What be worth explanation is: the present invention shortens the place of time, is to seek the way of best lap position at every turn, by carrying out seekLength operation, carries out the correlation contrast, obtains best correlation; Change the relevant position table of searching appointment into, the line correlation value of going forward side by side contrast obtains best correlation; Reduce and carry out number of times, with slight reduction tonequality, the time is handled in the searching optimum position of shortening greatly; Realization takies under the situation of the less resource of system, and normal speed change is play.
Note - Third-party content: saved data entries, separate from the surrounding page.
-- ==== Sys2Proof/Certificates/Slice0/Obligations.lean ====
section
/-!
DEFINITION. The statements for the provers. A log number names a choice of the model that a clause rests on.
-/
open Sys2Proof Sys2Proof.Machine

/-! ### The block and its queue -/

/-- A step takes the front command and runs it with the queue's rest. -/
def Obligations.StepRunsTheFrontCommand : Prop :=
  ∀ (c : Instr) (rest : List Instr) (s : State),
    step { s with pending := c :: rest } = exec c { s with pending := rest }

/-- With no command waiting, a step is one tick and changes nothing but the Timebase (R56, log 1). -/
def Obligations.IdleStepPassesOneTick : Prop :=
  ∀ s : State, s.pending = [] → s.time.tick < 100 →
    ∃ t, step s = .next t ∧ t = { s with time := t.time } ∧ t.now = s.now + 1 ∧ t.time.tick < 100

/-- Every command that names an input of the part completes and leaves the queue as it is; every other command faults (log 16). Points are numbered 1 to 64, slots 0 to 64, stations 1 to 250, groups with entries 1 to 511; the header has 6 bytes and the image 649. -/
def Obligations.WellFormedCommandsComplete : Prop :=
  (∀ (i : Instr) (s : State),
    (i.wellFormed = true → ∃ t, exec i s = .next t ∧ t.pending = s.pending) ∧
    (i.wellFormed = false → exec i s = .fault .illFormedCommand)) ∧
  (∀ (n : Nat) (b : List Byte),
    (pointOk n = true ↔ 1 ≤ n ∧ n ≤ 64) ∧ (slotOk n = true ↔ n ≤ 64) ∧ (stationOk n = true ↔ 1 ≤ n ∧ n ≤ 250) ∧
    (groupOk n = true ↔ 1 ≤ n ∧ n ≤ 511) ∧ (headerOk b = true ↔ b.length = 6) ∧ (imageOk b = true ↔ b.length = 649))

/-! ### RESET and the profile -/

/-- RESET gives the Dispatcher Port the start values of R184. -/
def Obligations.ResetGivesPortStartValues : Prop :=
  ∀ s : State, ∃ t, exec .reset s = .next t ∧
    t.port.rate = 9600 ∧ t.port.assembler = .idle ∧ t.port.requests = [] ∧ t.port.service = .free ∧
    t.port.reports = [] ∧ t.port.sent = 0 ∧
    t.port.filter = ⟨1, [.lamp, .loop, .sign, .supply, .station], true, false, true⟩ ∧ t.port.watch = false ∧
    t.port.limit = 56 ∧ t.port.resync = false ∧ t.port.dump = .none ∧ t.port.dropped = 0 ∧ t.port.discarded = 0

/-- RESET gives every other block its start values (R31, R56, R81, R103, R128, R151, R193), whatever was in progress, and begins the read of the profile memory: it is selected, and the read command 03 hexadecimal with the address 0 has been sent (R186). -/
def Obligations.ResetGivesStartValues : Prop :=
  ∀ s : State, ∃ t, exec .reset s = .next t ∧ t.pending = s.pending ∧
    t.time.tick = 0 ∧ t.time.seconds = 0 ∧
    t.loader.state = .loading ∧ t.loader.error = .none ∧ t.loader.profile = none ∧ t.loader.listenEnd = none ∧
    t.loader.rejoin = none ∧ t.loader.reading = .header ∧ t.loader.selected = true ∧ t.loader.spiOut = [0x03, 0x00, 0x00] ∧
    (∀ p, t.field.monitor p = .off) ∧ t.field.malformedBursts = 0 ∧
    (∀ k, t.origin.slot k = ⟨none, 0, false, [], [], none⟩) ∧ t.origin.changeQueue = [] ∧
    t.origin.ownUpdates = [] ∧ t.origin.pointer = 0 ∧ t.origin.stepDue = none ∧ t.origin.refreshDue = none ∧
    t.origin.slips = 0 ∧ t.origin.held = [] ∧ t.origin.ackSlot = none ∧ t.origin.runTag = none ∧
    t.origin.acksIgnored = 0 ∧
    t.table = ⟨[], [], [], 0, 0, 0, 0, false, false, false⟩ ∧ t.roster.entries = [] ∧ t.roster.events = [] ∧
    t.rx.run = none ∧ t.rx.queue = [] ∧ t.rx.badFrames = 0 ∧ t.rx.unknownKinds = 0 ∧ t.rx.queued = 0 ∧
    t.rx.shed = 0 ∧ t.rx.lost = 0 ∧ t.rx.clashEnd = none ∧
    t.tx = ⟨.idle, none, 0, 0, 0, 0, none, none, false, none⟩

/-- The header's format word and length are checked in this order, and a header that passes starts the read of the image; an image that fails a check halts the station with the first failing check's code, the number reported only from the range checks on, and nothing else changed. The checks of the image, in order: the CRC, the station number, the ranges of the station-wide settings, the entries point by point with their fields in order, and no two SUPPLY points of one group (R59, R186 to R188, R190, R191, R195, R211, R212). Outside LOADING, or once the header has been read, a header changes nothing (R192; log 2). -/
def Obligations.ProfileIsChecked : Prop :=
  (∀ (b : List Byte) (s : State), b.length = 6 → s.loader.state = .loading → s.loader.reading = .header →
      (wordAt b 0 ≠ 0x5A31 → exec (.profileHeaderTaken b) s =
        .next { s with loader := { s.loader with state := .halted, error := .format, number := 0, reading := .done } }) ∧
      (wordAt b 0 = 0x5A31 → wordAt b 2 ≠ 649 → exec (.profileHeaderTaken b) s =
        .next { s with loader := { s.loader with state := .halted, error := .length, number := 0, reading := .done } }) ∧
      (wordAt b 0 = 0x5A31 → wordAt b 2 = 649 → exec (.profileHeaderTaken b) s =
        .next { s with loader := { s.loader with reading := .image (BitVec.ofNat 16 (wordAt b 4)) } })) ∧
  (∀ (b : List Byte) (duskOn : Bool) (levels : BitVec 64) (crc : Word16) (s : State),
      b.length = 649 → s.loader.state = .loading → s.loader.reading = .image crc →
      (crc16 b ≠ crc → exec (.profileReadDone b duskOn levels) s =
        .next { s with loader := { s.loader with state := .halted, error := .crc, number := 0, reading := .done } }) ∧
      (crc16 b = crc → stationOk (byteAt b 0) = false → exec (.profileReadDone b duskOn levels) s =
        .next { s with loader :=
          { s.loader with state := .halted, error := .stationNumber, number := 0, reading := .done } }) ∧
      (crc16 b = crc → stationOk (byteAt b 0) = true → firstError (imageChecks crc b) ≠ .none →
        exec (.profileReadDone b duskOn levels) s =
          .next { s with loader :=
            { s.loader with state := .halted, error := firstError (imageChecks crc b), number := byteAt b 0,
                            reading := .done } })) ∧
  (∀ (crc : Word16) (b : List Byte) (field word : Nat → Nat → Nat) (settings : Bool) (entry : Nat → ProfileError)
      (found : ProfileError),
      field = (fun p i => byteAt b (9 + 10 * (p - 1) + i)) → word = (fun p i => wordAt b (9 + 10 * (p - 1) + i)) →
      settings = decide ((1 ≤ byteAt b 1 ∧ byteAt b 1 ≤ 3) ∧ (1 ≤ byteAt b 2 ∧ byteAt b 2 ≤ 5) ∧
        (60 ≤ wordAt b 3 ∧ wordAt b 3 ≤ 600) ∧ (5 ≤ wordAt b 5 ∧ wordAt b 5 ≤ 300) ∧
        (8 ≤ byteAt b 7 ∧ byteAt b 7 ≤ 31) ∧ (16 ≤ byteAt b 8 ∧ byteAt b 8 ≤ 60)) →
      entry = (fun p =>
        if field p 0 = 0 then .none
        else if 4 < field p 0 then .range
        else if field p 0 = 4 ∧ word p 1 = 0 then .supplyNoGroup
        else if 511 < word p 1 then .range
        else if field p 0 = 4 ∧ word p 3 = word p 1 then .supplyOwnParent
        else if 511 < word p 3 ∨ (field p 0 ≠ 4 ∧ word p 3 ≠ 0) then .range
        else if 3 < field p 5 then .range
        else if field p 5 = 0 ∧ ¬(
            (field p 0 = 1 → (2 ≤ field p 6 ∧ field p 6 ≤ 60) ∧ (60 ≤ word p 7 ∧ word p 7 ≤ 3600) ∧
              2 ≤ field p 9 ∧ field p 9 ≤ 15) ∧
            (field p 0 = 2 → (1 ≤ field p 6 ∧ field p 6 ≤ 32) ∧ (60 ≤ word p 7 ∧ word p 7 ≤ 3600) ∧
              10 ≤ field p 9 ∧ field p 9 ≤ 100) ∧
            (field p 0 = 3 → 10 ≤ word p 6 ∧ word p 6 ≤ 300) ∧
            (field p 0 = 4 → (1 ≤ field p 6 ∧ field p 6 ≤ 10) ∧ 1 ≤ field p 7 ∧ field p 7 ≤ 30)) then .range
        else .none) →
      found = firstError (imageChecks crc b) →
      (crc16 b ≠ crc → found = .crc) ∧
      (crc16 b = crc → stationOk (byteAt b 0) = false → found = .stationNumber) ∧
      (crc16 b = crc → stationOk (byteAt b 0) = true → settings = false → found = .range) ∧
      (crc16 b = crc → stationOk (byteAt b 0) = true → settings = true →
        (∀ p, 1 ≤ p → p ≤ 64 → entry p ≠ .none → (∀ q, 1 ≤ q → q < p → entry q = .none) → found = entry p) ∧
        ((∀ p, 1 ≤ p → p ≤ 64 → entry p = .none) →
          ((∃ p q, 1 ≤ p ∧ p < q ∧ q ≤ 64 ∧ field p 0 = 4 ∧ field q 0 = 4 ∧ word p 1 = word q 1) →
            found = .supplyDuplicate) ∧
          ((∀ p q, 1 ≤ p → p < q → q ≤ 64 → field p 0 = 4 → field q 0 = 4 → word p 1 ≠ word q 1) →
            found = .none)))) ∧
  (∀ (b : List Byte) (s : State), b.length = 6 → (s.loader.state ≠ .loading ∨ s.loader.reading ≠ .header) →
    exec (.profileHeaderTaken b) s = .next s) ∧
  (∀ (b : List Byte) (i : Nat), wordAt b i = byteAt b i * 256 + byteAt b (i + 1))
The above is merely preferred embodiment of the present invention, and all equalizations of doing according to claim of the present invention change and modify, and all should belong to covering scope of the present invention.

Claims

1. a method that realizes speed-variable audio is characterized in that: comprise the steps:

2. a kind of method that realizes speed-variable audio according to claim 1 is characterized in that: seek best lap position in the said step 30 and further comprise the steps:

TempOffset＝CorrelateOffset+*pscan++；

Data behind the skew TempOffset that 321, will obtain are handled with reference to the data cached correlation that carries out with said intermediate treatment, obtain a correlation correlateValue;

322, whether judge correlation correlateValue greater than best correlation BestCorrelate, said best correlation BestCorrelate is a variable, and the initialization assignment is 0; Be, then the BestCorrelate assignment is current correlation correlateValue, and with current TempOffset, and assignment is given optimized migration position BestOffset, otherwise the traversal of proceeding the deviation post search list is returned execution in step 320;

323, if deviation post search list traversal finishes, with obtaining final optimized migration position BestOffset.

3. a kind of method that realizes speed-variable audio according to claim 2 is characterized in that: said step 40 is carried out overlapping processing and is further comprised following operation:

43, the voice data after the stack in the step 41 and the voice data of second portion data length are carried out overlap-add procedure.